French Moroccan actor and film director

Roschdy Zem (born 27 September 1965) is a French actor and filmmaker of Moroccan descent. He shared the award for Best Actor for his role in the film Days of Glory at the 2006 Cannes Film Festival.

==Career==
Versatile and determined to not be typecast in "Beur" roles, Roschdy Zem developed his range, playing a general under Napoléon in Monsieur N. (2003), a Jewish father in Va, vis et deviens (Live and Become, 2005), and a transvestite in Change moi ma vie (Change My Life, 2001) alongside Fanny Ardant.

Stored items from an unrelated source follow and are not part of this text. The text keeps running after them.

/-- R265: the copy of one port's counters leaves those of another. -/
theorem pmCopy_snapView_ne (hne : p ≠ q) (hq : q < 32) (fec : Nat × Nat) : (s.pmCopy q fec).snapView p = s.snapView p := by
  have hkrw (t : State) (f : KrwPort → KrwPort) := onKrw_snapView_ne t hp hne f
  have hset (t : State) (f : Field) (v : Nat) (hw : f.word < 8) := set_snapView_ne t hp hne hq f v hw
  unfold State.pmCopy
  extract_lets s0 k c now w s1 s2 x s3
  have hs0 : s0.snapView p = s.snapView p := (hkrw _ _).trans (hkrw _ _)
  have hw : ∀ y ∈ w, y.1 < 8 := by simp [w]
  have hs1 : s1.snapView p = s0.snapView p :=
    forL_holds (fun t => t.snapView p = s0.snapView p) _ w (fun y hy t ht => (setWord_snapView_ne t hp hne hq _ _ (hw y hy)).trans ht) s0 rfl
  have hs2 : s2.snapView p = s1.snapView p := (hset _ _ _ (by decide)).trans (hset _ _ _ (by decide))
  rw [defectSync_snapView _ hp hq, hkrw, degEval_snapView s2 hp, hs2, hs1, hs0]

end

/-! ### The snapshot of a second (R265) -/

theorem forL_setWord_other (r : Reg) {p i : Nat} (l : List (Nat × Nat)) (s : State) (hp : p < 8192) (hi : i < 8) (hl : ∀ x ∈ l, x.1 < 8)
    (hout : i ∉ l.map Prod.fst) : (s.forL l fun x s => s.setWord r p x.1 (BitVec.ofNat 64 x.2)).word r p i = s.word r p i := by
  refine forL_holds (fun t => t.word r p i = s.word r p i) _ l (fun x hx t ht => ?_) s rfl
  refine (word_setWord_ne t r r p p x.1 i _ hp hp (hl x hx) hi fun h => hout ?_).trans ht
  exact h.2.2 ▸ List.mem_map_of_mem hx

/-- Words written in turn read as they were written. -/
theorem forL_setWord_word (r : Reg) {p i v : Nat} (l : List (Nat × Nat)) (s : State) (hp : p < 8192) (hl : ∀ x ∈ l, x.1 < 8)
    (hd : (l.map Prod.fst).Nodup) (hx : (i, v) ∈ l) :
    (s.forL l fun x s => s.setWord r p x.1 (BitVec.ofNat 64 x.2)).word r p i = BitVec.ofNat 64 v := by
  induction l generalizing s with
  | nil => exact absurd hx List.not_mem_nil
  | cons y l ih =>
    rw [List.map_cons, List.nodup_cons] at hd
    rcases List.mem_cons.mp hx with rfl | hmem
    · refine (forL_setWord_other r l _ hp (hl (i, v) List.mem_cons_self) (fun x h => hl x (List.mem_cons_of_mem _ h)) hd.1).trans ?_
      exact word_setWord_same s r p i _
    · exact ih _ (fun x h => hl x (List.mem_cons_of_mem _ h)) hd.2 hmem

/-- Table 7-6: words 0 to 4 of a snapshot of nine counters. -/
def secondWords (pm : List Nat) : List (Nat × Nat) :=
  [(0, pm.getD 0 0 + pm.getD 1 0 * 2 ^ 32), (1, pm.getD 2 0), (2, pm.getD 3 0 + pm.getD 4 0 * 2 ^ 32),
    (3, pm.getD 5 0 + pm.getD 6 0 * 2 ^ 32), (4, pm.getD 7 0 + pm.getD 8 0 * 2 ^ 32)]

theorem secondWords_lt (pm : List Nat) : ∀ x ∈ secondWords pm, x.1 < 5 := by simp [secondWords]

/-- R265: a port shows a past second and counts a new one. -/
structure State.ShowsSecond (u : State) (p : Nat) (pm : List Nat) (seq : Nat) : Prop where
  words : ∀ x ∈ secondWords pm, u.word .KFR_PM_SNAP p x.1 = BitVec.ofNat 64 x.2
  seq : u.get KFR_PM_SNAP.SEQ p = (seq + 1) % 2 ^ 32
  pm : (u.krwPort p).pm = [0, 0, 0, 0, 0, 0, 0, 0, 0]

theorem State.ShowsSecond.of_snapView {u t : State} {p seq : Nat} {pm : List Nat} (h : t.ShowsSecond p pm seq) (hv : u.snapView p = t.snapView p) :
    u.ShowsSecond p pm seq where
  words x hx := (snapView_word hv (Nat.lt_trans (secondWords_lt pm x hx) (by decide))).trans (h.words x hx)
  seq := (snapView_seq hv).trans h.seq
  pm := (snapView_pm hv).trans h.pm

/-- A counter that nothing is added to stays. -/
theorem pmInc_zero_pm (s : State) (p i : Nat) (h : ∀ c ∈ (s.krwPort p).pm, c < 2 ^ 32) : ((s.pmInc p i 0).krwPort p).pm = (s.krwPort p).pm := by
  rw [State.pmInc, onKrw_krwPort_same]
  dsimp only
  generalize (s.krwPort p).pm = l at h ⊢
  by_cases hi : i < l.length
  · have hlt : l[i] < 2 ^ 32 := h _ (List.getElem_mem hi)
    have hsat : satAdd (if i == 2 then 48 else 32) l[i] 0 = l[i] := by
      unfold satAdd
      split <;> omega
    rw [List.getD_eq_getElem _ _ hi, hsat, List.set_getElem_self]
  · exact List.set_eq_of_length_le (by omega)
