-- ==== Sys2Proof/Machine/Fields.lean ====
section
/-! DEFINITION. The named fields of the registers: PAGE_REGISTER_FIELD, as the chapters' register tables name them. A
counter is PAGE_C_NAME. -/

namespace Sys2Proof.Machine

/-- A field of a register: the offset of entry 0, bits hi…lo, and the stride between table entries. -/
structure Fld where
  off : Nat
  hi : Nat
  lo : Nat
  stride : Nat
  deriving DecidableEq, Repr
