-- ==== Sys2Proof/Machine/RegTable.lean ====
section
/-! DEFINITION. The register tables of every page (R23–R37 and the register tables of the chapters): for each register
its offset, the stride and count of a table, and its fields with access type and reset form. -/

namespace Sys2Proof.Machine

/-- The access types of R25. -/
inductive Access where
  | rw
  | ro
  | w1c
  | w1s
  | rc
  | wo
  deriving DecidableEq, Repr

/-- The forms of the Reset column (R37); the number beside fuse and boot is the value that State.reset holds. -/
inductive ResetForm where
  | num (v : Nat)
  | fuse (v : Nat)
  | cold (v : Nat)
  | boot (v : Nat)
  | random
  deriving DecidableEq, Repr

/-- One field: bits hi…lo, access type, reset form. -/
structure FieldDef where
  hi : Nat
  lo : Nat
  acc : Access
  rst : ResetForm
  deriving DecidableEq, Repr

/-- One register or table of registers: the offset of entry 0, the stride between entries, their count, the fields. -/
structure RegDef where
  off : Nat
  stride : Nat
  count : Nat
  fields : List FieldDef
  deriving DecidableEq, Repr

/-- The registers of the GLB page, part 1. -/
def regsGLB0 : List RegDef := [
  ⟨0x0, 0x0, 1, [⟨63, 48, .ro, .num 0⟩, ⟨47, 32, .ro, .num 0⟩, ⟨31, 16, .ro, .num 1⟩, ⟨15, 0, .ro, .num 0x4231⟩]⟩,  -- ID
  ⟨0x8, 0x0, 1, []⟩,  -- CAP
  ⟨0x10, 0x0, 1, [⟨1, 1, .rw, .num 0⟩, ⟨0, 0, .ro, .num 1⟩]⟩,  -- CTRL
  ⟨0x18, 0x0, 1, [⟨23, 16, .ro, .boot 1⟩, ⟨4, 4, .ro, .num 0⟩, ⟨3, 3, .ro, .num 0⟩, ⟨2, 2, .ro, .num 0⟩, ⟨1, 1, .ro, .num 0⟩, ⟨0, 0, .ro, .num 1⟩]⟩,  -- STATUS
  ⟨0x20, 0x0, 1, [⟨63, 63, .w1c, .num 0⟩, ⟨5, 5, .w1c, .num 0⟩, ⟨4, 4, .w1c, .num 0⟩, ⟨3, 3, .w1c, .num 0⟩, ⟨2, 2, .w1c, .num 0⟩, ⟨1, 1, .w1c, .num 0⟩, ⟨0, 0, .w1c, .num 0⟩]⟩,  -- ERR_STATUS
  ⟨0x28, 0x0, 1, [⟨63, 63, .rw, .num 0⟩, ⟨5, 0, .rw, .num 0⟩]⟩,  -- ERR_MASK
  ⟨0x30, 0x0, 1, [⟨63, 0, .wo, .num 0⟩]⟩,  -- ERR_FORCE
  ⟨0x38, 0x0, 1, []⟩,  -- EVT_STATUS
  ⟨0x100, 0x0, 1, [⟨15, 15, .rw, .cold 0⟩, ⟨13, 0, .rw, .cold 0⟩]⟩,  -- MODULE_ID
  ⟨0x108, 0x0, 1, [⟨63, 48, .wo, .num 0⟩, ⟨1, 0, .wo, .num 0⟩]⟩,  -- RESET_REQ
  ⟨0x110, 0x0, 1, [⟨11, 8, .ro, .boot 0⟩, ⟨3, 0, .ro, .boot 0⟩]⟩,  -- RESET_CAUSE
  ⟨0x118, 0x0, 1, [⟨63, 0, .wo, .num 0⟩]⟩,  -- EXPERT_KEY
  ⟨0x120, 0x0, 1, [⟨63, 0, .ro, .random⟩]⟩,  -- EXPERT_NONCE
  ⟨0x128, 0x0, 1, [⟨11, 8, .ro, .num 0⟩, ⟨2, 2, .ro, .boot 0⟩, ⟨1, 1, .ro, .num 0⟩, ⟨0, 0, .ro, .num 0⟩]⟩,  -- EXPERT_STATUS
  ⟨0x130, 0x0, 1, [⟨0, 0, .w1s, .num 0⟩]⟩,  -- EXPERT_LOCK
  ⟨0x138, 0x0, 1, [⟨63, 63, .w1c, .num 0⟩, ⟨35, 35, .ro, .num 0⟩, ⟨34, 32, .ro, .num 0⟩, ⟨31, 0, .ro, .num 0⟩]⟩,  -- ACCESS_ERR_ADDR
  ⟨0x140, 0x0, 1, [⟨63, 0, .rw, .num 0⟩]⟩,  -- SCRATCH
  ⟨0xc00, 0x0, 1, [⟨63, 0, .rc, .num 0⟩]⟩,  -- ACCESS_ERR_COUNT
  ⟨0xc08, 0x0, 1, [⟨63, 0, .ro, .cold 0⟩]⟩,  -- WARM_RESETS
  ⟨0xc10, 0x0, 1, [⟨63, 0, .ro, .cold 0⟩]⟩,  -- JOB_RESETS
  ⟨0xc18, 0x0, 1, [⟨63, 0, .ro, .cold 0⟩]⟩,  -- EXPERT_FAILS
  ⟨0x1000, 0x8, 6, [⟨63, 0, .ro, .num 0⟩]⟩,  -- ERR_PAGE_MAP
  ⟨0x1040, 0x8, 6, [⟨63, 0, .ro, .num 0⟩]⟩]  -- EVT_PAGE_MAP

/-- The registers of the GLB page. -/
def regsGLB : List RegDef := regsGLB0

He also appeared in roles highlighting issues in mainstream French society as well as in films promoting aspects of French and North African history such as Indigènes (Days of Glory, 2006) and Camping à la ferme (2005), based on a script from Azouz Begag.

In 2011, he directed the film Omar Killed Me, which was selected as the Moroccan entry for the Best Foreign Language Film at the 84th Academy Awards.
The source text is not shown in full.